Saved data entries
※

/-- floor(log2 |v|) of the largest nonzero finite value (R103 step 2). -/
def alignTop : List FVal → Option Int
  | [] => none
  | v :: t =>
    let r := alignTop t
    match v with
    | .fin _ m e => if m = 0 then r else some (match r with | some q => max q (e + bitLen m - 1) | none => e + bitLen m - 1)
    | _ => r
/-- An element at an alignment (R103 steps 1, 3, 4). -/
def alignElem (w : Nat) (top : Int) (v : FVal) : BElem :=
  match v with
  | .nan _ => { cls := 3, neg := false, mag := 0 }
  | .inf n => { cls := 2, neg := n, mag := 0 }
  | .fin n m e =>
    let sh : Int := (w : Int) - 1 - top + e
    { cls := if m = 0 then 0 else 1, neg := n, mag := if 0 ≤ sh then m * 2 ^ sh.toNat else m / 2 ^ (-sh).toNat }
/-- The aligned set and its exponent; integers are not aligned (R105). -/
def alignSet (f : Nat) (l : List FVal) : List BElem × Int :=
  if f = 7 then (l.map (alignElem 1 0), 0)
  else
    let top := (alignTop l).getD 0
    (l.map (alignElem (alignWidth f) top), top)

/-! ## The operand word (R235) -/

def wScale (w : Word) : Nat := bitsOf w 63 48
def wStride (w : Word) : Nat := bitsOf w 31 16
def wSlot (w : Word) : Nat := bitsOf w 8 0
/-- A reserved or unused field is nonzero, a slot or a scale is out of range. -/
def opWordBad (w : Word) (scaled strided slotted store : Bool) : Bool :=
  bitsOf w 47 40 != 0 || bitsOf w 15 9 != 0 || (if scaled then wScale w % 8 != 0 else wScale w != 0) ||
    (!strided && wStride w != 0) || (if slotted then 256 ≤ wSlot w else wSlot w != 0) || (!store && bitsOf w 39 32 != 0)

/-! ## Slots (R237 to R240) -/

/-- Slot n becomes empty with the rest of its load. -/
def Core.clearSlot (c : Core) (n : Nat) : Core :=
  let k := (c.slot n).size
  let drop := fun (c : Core) (i : Nat) => { c with slots := tabSet c.slots i Slot.empty }
  if k = 2 then drop (drop c n) (n + 1) else if k = 3 then drop (drop c n) (n - 1) else drop c n
/-- A load takes slot n, or n and n + 1. -/
def Core.setSlot (c : Core) (n : Nat) (v : Slot) : Core :=
  let c := c.clearSlot n
  if v.size = 2 then
    let c := c.clearSlot (n + 1)
    { c with slots := tabSet (tabSet c.slots n v) (n + 1) { v with size := 3 } }
  else { c with slots := tabSet c.slots n v }

/-- The B block a record describes, from 16 rows or from a header and its blocks: depth by depth, column by column. -/
def blockRaw (fmt stride src : Nat) (sparse : Bool) (rd : Nat → Nat → List Nat) : List (List Nat) :=
  let n := matRow fmt
  if sparse then
    let map := leNat ((rd src 2).map (BitVec.ofNat 8))
    (List.range 16).map fun k => (List.range 16).map fun j =>
      let b := 4 * (k / 4) + j / 4
      if map.testBit b then
        let i := ((List.range b).filter map.testBit).length
        (rawElems fmt (rd (src + 8 + i * n) n)).getD (4 * (k % 4) + j % 4) 0
      else 0
  else (List.range 16).map fun k => rawElems fmt (rd (src + k * stride) n)

/-- The slot a record gives over a scratchpad (R238 to R240, R251). -/
def loadSlot (r : Slot) (rd : Nat → Nat → List Nat) : Slot :=
  let raw := blockRaw r.fmt r.stride r.src r.sparse rd
  let sc := if r.mode = 2 then rd (r.scale * 4) 32 else []
  let val := fun k j => elemVal r.fmt ((raw.getD k []).getD j 0) (sc.getD (2 * j + k / 8) 0)
  let cols := (List.range 16).map fun j => alignSet r.fmt ((List.range 16).map fun k => val k j)
  { r with els := cols.map (·.1), exps := cols.map (·.2),
           zq := (List.range 4).map fun q => (List.range 4).all fun d => (List.range 16).all fun j => (val (4 * q + d) j).isZero }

※

#### Activity:
In full and without changes, give the data above once more.

#### Completed task:
/-- floor(log2 |v|) of the largest nonzero finite value (R103 step 2). -/
def alignTop : List FVal → Option Int
  | [] => none
  | v :: t =>
    let r := alignTop t
    match v with
    | .fin _ m e => if m = 0 then r else some (match r with | some q => max q (e + bitLen m - 1) | none => e + bitLen m - 1)
    | _ => r
/-- An element at an alignment (R103 steps 1, 3, 4). -/
def alignElem (w : Nat) (top : Int) (v : FVal) : BElem :=
  match v with
  | .nan _ => { cls := 3, neg := false, mag := 0 }
  | .inf n => { cls := 2, neg := n, mag := 0 }
  | .fin n m e =>
    let sh : Int := (w : Int) - 1 - top + e
    { cls := if m = 0 then 0 else 1, neg := n, mag := if 0 ≤ sh then m * 2 ^ sh.toNat else m / 2 ^ (-sh).toNat }
/-- The aligned set and its exponent; integers are not aligned (R105). -/
def alignSet (f : Nat) (l : List FVal) : List BElem × Int :=
  if f = 7 then (l.map (alignElem 1 0), 0)
  else
    let top := (alignTop l).getD 0
    (l.map (alignElem (alignWidth f) top), top)

/-! ## The operand word (R235) -/

def wScale (w : Word) : Nat := bitsOf w 63 48
def wStride (w : Word) : Nat := bitsOf w 31 16
def wSlot (w : Word) : Nat := bitsOf w 8 0
/-- A reserved or unused field is nonzero, a slot or a scale is out of range. -/
def opWordBad (w : Word) (scaled strided slotted store : Bool) : Bool :=
  bitsOf w 47 40 != 0 || bitsOf w 15 9 != 0 || (if scaled then wScale w % 8 != 0 else wScale w != 0) ||
    (!strided && wStride w != 0) || (if slotted then 256 ≤ wSlot w else wSlot w != 0) || (!store && bitsOf w 39 32 != 0)

/-! ## Slots (R237 to R240) -/

/-- Slot n becomes empty with the rest of its load. -/
def Core.clearSlot (c : Core) (n : Nat) : Core :=
  let k := (c.slot n).size
  let drop := fun (c : Core) (i : Nat) => { c with slots := tabSet c.slots i Slot.empty }
  if k = 2 then drop (drop c n) (n + 1) else if k = 3 then drop (drop c n) (n - 1) else drop c n
/-- A load takes slot n, or n and n + 1. -/
def Core.setSlot (c : Core) (n : Nat) (v : Slot) : Core :=
  let c := c.clearSlot n
  if v.size = 2 then
    let c := c.clearSlot (n + 1)
    { c with slots := tabSet (tabSet c.slots n v) (n + 1) { v with size := 3 } }
  else { c with slots := tabSet c.slots n v }

/-- The B block a record describes, from 16 rows or from a header and its blocks: depth by depth, column by column. -/
def blockRaw (fmt stride src : Nat) (sparse : Bool) (rd : Nat → Nat → List Nat) : List (List Nat) :=
  let n := matRow fmt
  if sparse then
    let map := leNat ((rd src 2).map (BitVec.ofNat 8))
    (List.range 16).map fun k => (List.range 16).map fun j =>
      let b := 4 * (k / 4) + j / 4
      if map.testBit b then
        let i := ((List.range b).filter map.testBit).length
        (rawElems fmt (rd (src + 8 + i * n) n)).getD (4 * (k % 4) + j % 4) 0
      else 0
  else (List.range 16).map fun k => rawElems fmt (rd (src + k * stride) n)

/-- The slot a record gives over a scratchpad (R238 to R240, R251). -/
def loadSlot (r : Slot) (rd : Nat → Nat → List Nat) : Slot :=
  let raw := blockRaw r.fmt r.stride r.src r.sparse rd
  let sc := if r.mode = 2 then rd (r.scale * 4) 32 else []
  let val := fun k j => elemVal r.fmt ((raw.getD k []).getD j 0) (sc.getD (2 * j + k / 8) 0)
  let cols := (List.range 16).map fun j => alignSet r.fmt ((List.range 16).map fun k => val k j)
  { r with els := cols.map (·.1), exps := cols.map (·.2),
           zq := (List.range 4).map fun q => (List.range 4).all fun d => (List.range 16).all fun j => (val (4 * q + d) j).isZero }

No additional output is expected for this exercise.